(Collected data entries)
BEGIN
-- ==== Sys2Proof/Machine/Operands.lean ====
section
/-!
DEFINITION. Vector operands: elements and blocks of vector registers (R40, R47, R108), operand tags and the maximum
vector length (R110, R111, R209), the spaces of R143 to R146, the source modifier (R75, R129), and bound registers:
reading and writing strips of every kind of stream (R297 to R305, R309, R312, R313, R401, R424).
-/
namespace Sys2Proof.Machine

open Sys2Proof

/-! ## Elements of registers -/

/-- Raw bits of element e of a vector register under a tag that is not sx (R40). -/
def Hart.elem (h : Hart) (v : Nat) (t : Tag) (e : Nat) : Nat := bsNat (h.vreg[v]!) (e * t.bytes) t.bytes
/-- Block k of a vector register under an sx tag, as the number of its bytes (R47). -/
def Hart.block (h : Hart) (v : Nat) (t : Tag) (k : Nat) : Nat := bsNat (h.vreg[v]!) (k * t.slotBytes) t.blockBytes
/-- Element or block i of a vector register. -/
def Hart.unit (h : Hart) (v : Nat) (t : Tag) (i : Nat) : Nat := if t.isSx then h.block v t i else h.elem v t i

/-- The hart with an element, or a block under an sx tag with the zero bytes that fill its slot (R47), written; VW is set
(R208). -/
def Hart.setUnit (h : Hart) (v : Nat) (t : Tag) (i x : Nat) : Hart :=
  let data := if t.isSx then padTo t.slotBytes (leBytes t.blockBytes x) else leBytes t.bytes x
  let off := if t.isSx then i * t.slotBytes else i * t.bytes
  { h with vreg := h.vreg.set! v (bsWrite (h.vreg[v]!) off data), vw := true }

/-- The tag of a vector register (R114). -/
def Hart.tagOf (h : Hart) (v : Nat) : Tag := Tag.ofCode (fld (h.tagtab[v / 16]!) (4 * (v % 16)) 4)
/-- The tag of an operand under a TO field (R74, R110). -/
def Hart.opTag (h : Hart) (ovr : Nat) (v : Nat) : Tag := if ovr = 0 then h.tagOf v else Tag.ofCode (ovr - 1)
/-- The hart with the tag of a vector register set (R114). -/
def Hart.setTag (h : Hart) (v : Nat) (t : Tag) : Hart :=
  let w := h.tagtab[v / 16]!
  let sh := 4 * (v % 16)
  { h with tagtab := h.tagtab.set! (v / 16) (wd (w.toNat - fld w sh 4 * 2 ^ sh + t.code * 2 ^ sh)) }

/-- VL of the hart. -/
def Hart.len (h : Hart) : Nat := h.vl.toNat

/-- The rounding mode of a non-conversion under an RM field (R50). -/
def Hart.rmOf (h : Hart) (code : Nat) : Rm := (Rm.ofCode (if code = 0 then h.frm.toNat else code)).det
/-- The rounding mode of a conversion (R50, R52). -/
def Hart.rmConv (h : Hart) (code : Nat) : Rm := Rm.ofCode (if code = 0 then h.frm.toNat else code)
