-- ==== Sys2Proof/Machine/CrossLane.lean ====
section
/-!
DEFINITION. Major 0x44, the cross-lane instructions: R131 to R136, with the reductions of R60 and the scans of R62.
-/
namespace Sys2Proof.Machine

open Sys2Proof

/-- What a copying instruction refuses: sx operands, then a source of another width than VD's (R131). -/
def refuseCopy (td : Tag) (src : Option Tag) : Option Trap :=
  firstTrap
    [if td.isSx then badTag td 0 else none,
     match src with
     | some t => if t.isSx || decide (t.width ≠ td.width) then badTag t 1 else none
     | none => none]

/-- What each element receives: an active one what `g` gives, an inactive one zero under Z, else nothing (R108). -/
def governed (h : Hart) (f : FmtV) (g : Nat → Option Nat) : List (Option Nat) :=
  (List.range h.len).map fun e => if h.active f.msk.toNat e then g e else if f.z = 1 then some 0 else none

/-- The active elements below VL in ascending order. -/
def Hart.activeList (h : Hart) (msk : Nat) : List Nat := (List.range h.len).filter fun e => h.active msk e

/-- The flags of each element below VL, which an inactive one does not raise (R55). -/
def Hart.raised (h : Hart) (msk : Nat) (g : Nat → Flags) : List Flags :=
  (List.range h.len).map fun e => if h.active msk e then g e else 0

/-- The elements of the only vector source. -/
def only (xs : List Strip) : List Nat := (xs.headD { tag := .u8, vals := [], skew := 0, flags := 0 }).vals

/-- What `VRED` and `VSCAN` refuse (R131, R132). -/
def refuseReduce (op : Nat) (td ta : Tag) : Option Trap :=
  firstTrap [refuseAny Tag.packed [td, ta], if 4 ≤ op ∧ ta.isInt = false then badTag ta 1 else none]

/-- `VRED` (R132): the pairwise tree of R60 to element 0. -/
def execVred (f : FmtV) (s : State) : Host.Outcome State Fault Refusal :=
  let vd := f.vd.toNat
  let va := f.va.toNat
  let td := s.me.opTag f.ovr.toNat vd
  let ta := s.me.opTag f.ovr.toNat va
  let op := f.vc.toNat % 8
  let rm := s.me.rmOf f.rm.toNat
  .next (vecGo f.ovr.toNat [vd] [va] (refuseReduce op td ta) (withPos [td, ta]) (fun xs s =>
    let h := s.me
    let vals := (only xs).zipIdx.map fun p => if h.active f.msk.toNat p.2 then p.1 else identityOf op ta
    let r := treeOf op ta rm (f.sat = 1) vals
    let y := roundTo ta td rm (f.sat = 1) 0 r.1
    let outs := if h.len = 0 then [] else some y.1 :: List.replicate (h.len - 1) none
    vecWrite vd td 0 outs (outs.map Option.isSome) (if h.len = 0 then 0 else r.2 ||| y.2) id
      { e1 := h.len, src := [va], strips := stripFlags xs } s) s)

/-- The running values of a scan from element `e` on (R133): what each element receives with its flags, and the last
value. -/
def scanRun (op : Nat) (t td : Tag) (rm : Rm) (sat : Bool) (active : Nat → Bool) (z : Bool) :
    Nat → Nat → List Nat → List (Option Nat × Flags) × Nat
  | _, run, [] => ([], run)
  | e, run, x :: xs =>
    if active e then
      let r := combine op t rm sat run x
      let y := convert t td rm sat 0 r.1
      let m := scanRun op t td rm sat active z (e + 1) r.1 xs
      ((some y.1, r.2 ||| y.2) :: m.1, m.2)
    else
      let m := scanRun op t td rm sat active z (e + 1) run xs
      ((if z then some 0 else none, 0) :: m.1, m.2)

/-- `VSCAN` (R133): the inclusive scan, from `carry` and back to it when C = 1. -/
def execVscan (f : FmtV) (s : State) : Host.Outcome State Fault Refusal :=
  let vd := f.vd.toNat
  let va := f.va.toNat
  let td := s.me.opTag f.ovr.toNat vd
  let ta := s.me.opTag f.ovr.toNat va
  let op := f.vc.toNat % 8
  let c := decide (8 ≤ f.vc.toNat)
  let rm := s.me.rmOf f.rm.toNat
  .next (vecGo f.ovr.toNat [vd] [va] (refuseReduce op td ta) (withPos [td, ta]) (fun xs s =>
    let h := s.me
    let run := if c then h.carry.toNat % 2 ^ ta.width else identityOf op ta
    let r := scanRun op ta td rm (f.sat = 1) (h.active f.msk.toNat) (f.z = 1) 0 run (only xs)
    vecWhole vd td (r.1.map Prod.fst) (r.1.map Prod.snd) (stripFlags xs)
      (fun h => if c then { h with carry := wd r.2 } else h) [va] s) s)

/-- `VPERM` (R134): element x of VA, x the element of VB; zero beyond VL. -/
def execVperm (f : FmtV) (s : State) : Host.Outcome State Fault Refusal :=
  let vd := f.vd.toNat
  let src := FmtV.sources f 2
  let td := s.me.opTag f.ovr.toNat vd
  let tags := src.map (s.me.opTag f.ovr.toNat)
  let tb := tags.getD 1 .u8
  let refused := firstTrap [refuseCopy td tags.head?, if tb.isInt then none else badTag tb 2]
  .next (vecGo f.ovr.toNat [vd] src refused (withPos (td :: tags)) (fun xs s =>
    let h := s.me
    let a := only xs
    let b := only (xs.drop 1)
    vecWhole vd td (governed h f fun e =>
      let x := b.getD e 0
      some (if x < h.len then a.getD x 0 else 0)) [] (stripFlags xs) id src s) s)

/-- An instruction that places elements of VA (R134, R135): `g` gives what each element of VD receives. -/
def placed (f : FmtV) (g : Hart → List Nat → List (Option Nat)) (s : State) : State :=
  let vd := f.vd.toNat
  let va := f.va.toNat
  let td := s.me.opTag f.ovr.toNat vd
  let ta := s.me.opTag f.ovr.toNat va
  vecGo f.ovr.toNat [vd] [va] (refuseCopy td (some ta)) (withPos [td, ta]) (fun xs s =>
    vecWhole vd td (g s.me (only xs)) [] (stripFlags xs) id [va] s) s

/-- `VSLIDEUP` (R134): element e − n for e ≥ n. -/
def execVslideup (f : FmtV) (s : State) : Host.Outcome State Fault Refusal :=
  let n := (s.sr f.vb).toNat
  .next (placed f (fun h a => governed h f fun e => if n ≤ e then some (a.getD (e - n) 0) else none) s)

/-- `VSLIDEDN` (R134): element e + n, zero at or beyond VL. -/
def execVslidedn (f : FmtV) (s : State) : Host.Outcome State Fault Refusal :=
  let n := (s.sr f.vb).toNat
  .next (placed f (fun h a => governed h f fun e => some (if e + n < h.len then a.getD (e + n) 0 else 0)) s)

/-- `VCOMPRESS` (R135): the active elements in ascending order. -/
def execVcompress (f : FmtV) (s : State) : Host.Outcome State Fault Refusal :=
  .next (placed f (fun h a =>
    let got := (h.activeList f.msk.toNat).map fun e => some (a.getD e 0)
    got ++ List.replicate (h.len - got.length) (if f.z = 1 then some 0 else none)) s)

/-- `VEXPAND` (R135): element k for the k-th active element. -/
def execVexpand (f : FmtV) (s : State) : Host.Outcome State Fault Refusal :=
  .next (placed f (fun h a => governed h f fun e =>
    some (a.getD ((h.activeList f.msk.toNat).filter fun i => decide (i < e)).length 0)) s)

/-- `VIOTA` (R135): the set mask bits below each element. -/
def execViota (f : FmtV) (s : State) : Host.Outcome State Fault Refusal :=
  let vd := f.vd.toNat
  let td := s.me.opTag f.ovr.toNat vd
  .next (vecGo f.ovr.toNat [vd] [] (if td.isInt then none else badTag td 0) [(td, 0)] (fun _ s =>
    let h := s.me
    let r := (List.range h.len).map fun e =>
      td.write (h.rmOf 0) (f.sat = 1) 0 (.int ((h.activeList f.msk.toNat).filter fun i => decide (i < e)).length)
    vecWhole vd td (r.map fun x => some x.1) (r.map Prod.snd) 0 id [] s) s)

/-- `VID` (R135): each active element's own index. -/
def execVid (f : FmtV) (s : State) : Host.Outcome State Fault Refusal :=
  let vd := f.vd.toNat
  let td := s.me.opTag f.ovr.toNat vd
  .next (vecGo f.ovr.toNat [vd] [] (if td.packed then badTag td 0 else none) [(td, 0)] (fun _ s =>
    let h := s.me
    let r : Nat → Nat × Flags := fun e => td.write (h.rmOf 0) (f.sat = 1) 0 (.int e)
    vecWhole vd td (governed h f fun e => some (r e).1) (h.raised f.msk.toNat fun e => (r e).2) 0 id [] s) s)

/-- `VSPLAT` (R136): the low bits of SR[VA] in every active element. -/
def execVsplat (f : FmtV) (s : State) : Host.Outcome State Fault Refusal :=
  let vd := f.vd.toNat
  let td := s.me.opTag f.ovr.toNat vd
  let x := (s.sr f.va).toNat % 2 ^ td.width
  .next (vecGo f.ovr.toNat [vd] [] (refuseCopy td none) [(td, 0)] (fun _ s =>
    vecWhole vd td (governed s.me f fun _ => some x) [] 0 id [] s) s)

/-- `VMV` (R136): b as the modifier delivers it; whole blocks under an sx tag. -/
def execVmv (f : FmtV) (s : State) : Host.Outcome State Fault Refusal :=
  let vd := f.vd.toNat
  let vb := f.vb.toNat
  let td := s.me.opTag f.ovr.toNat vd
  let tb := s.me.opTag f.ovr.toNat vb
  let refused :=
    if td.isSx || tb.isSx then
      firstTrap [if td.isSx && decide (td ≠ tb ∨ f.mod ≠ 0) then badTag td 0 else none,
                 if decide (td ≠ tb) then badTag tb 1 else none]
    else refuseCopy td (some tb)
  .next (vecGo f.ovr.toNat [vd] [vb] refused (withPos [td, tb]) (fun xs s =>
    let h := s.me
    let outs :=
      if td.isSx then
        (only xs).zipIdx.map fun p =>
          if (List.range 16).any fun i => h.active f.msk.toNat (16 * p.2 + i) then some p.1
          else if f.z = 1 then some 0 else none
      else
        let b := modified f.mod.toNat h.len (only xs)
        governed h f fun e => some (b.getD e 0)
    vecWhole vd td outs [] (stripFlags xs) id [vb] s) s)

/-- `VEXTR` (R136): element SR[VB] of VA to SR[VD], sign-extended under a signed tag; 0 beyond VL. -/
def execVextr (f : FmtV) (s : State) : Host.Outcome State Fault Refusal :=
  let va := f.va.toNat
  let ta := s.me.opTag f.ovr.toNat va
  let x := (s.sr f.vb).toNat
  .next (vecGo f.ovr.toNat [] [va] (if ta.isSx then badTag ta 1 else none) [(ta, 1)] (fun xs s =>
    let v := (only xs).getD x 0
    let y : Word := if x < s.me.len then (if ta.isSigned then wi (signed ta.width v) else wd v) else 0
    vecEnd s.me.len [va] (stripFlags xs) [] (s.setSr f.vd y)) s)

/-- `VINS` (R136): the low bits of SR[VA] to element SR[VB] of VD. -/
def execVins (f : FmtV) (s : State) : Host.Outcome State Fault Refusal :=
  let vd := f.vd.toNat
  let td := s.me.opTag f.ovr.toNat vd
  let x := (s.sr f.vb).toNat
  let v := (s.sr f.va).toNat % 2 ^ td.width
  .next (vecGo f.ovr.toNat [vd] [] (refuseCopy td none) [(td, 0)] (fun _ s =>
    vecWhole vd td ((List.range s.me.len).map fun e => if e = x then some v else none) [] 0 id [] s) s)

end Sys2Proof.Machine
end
END
Give the exact lines, and only those, from the line containing "def Hart.raised (h" through the line containing "def only (xs" in the entries above.

§ **THE COMPLETED TASK**
def Hart.raised (h : Hart) (msk : Nat) (g : Nat → Flags) : List Flags :=
  (List.range h.len).map fun e => if h.active msk e then g e else 0

/-- The elements of the only vector source. -/
def only (xs : List Strip) : List Nat := (xs.headD { tag := .u8, vals := [], skew := 0, flags := 0 }).vals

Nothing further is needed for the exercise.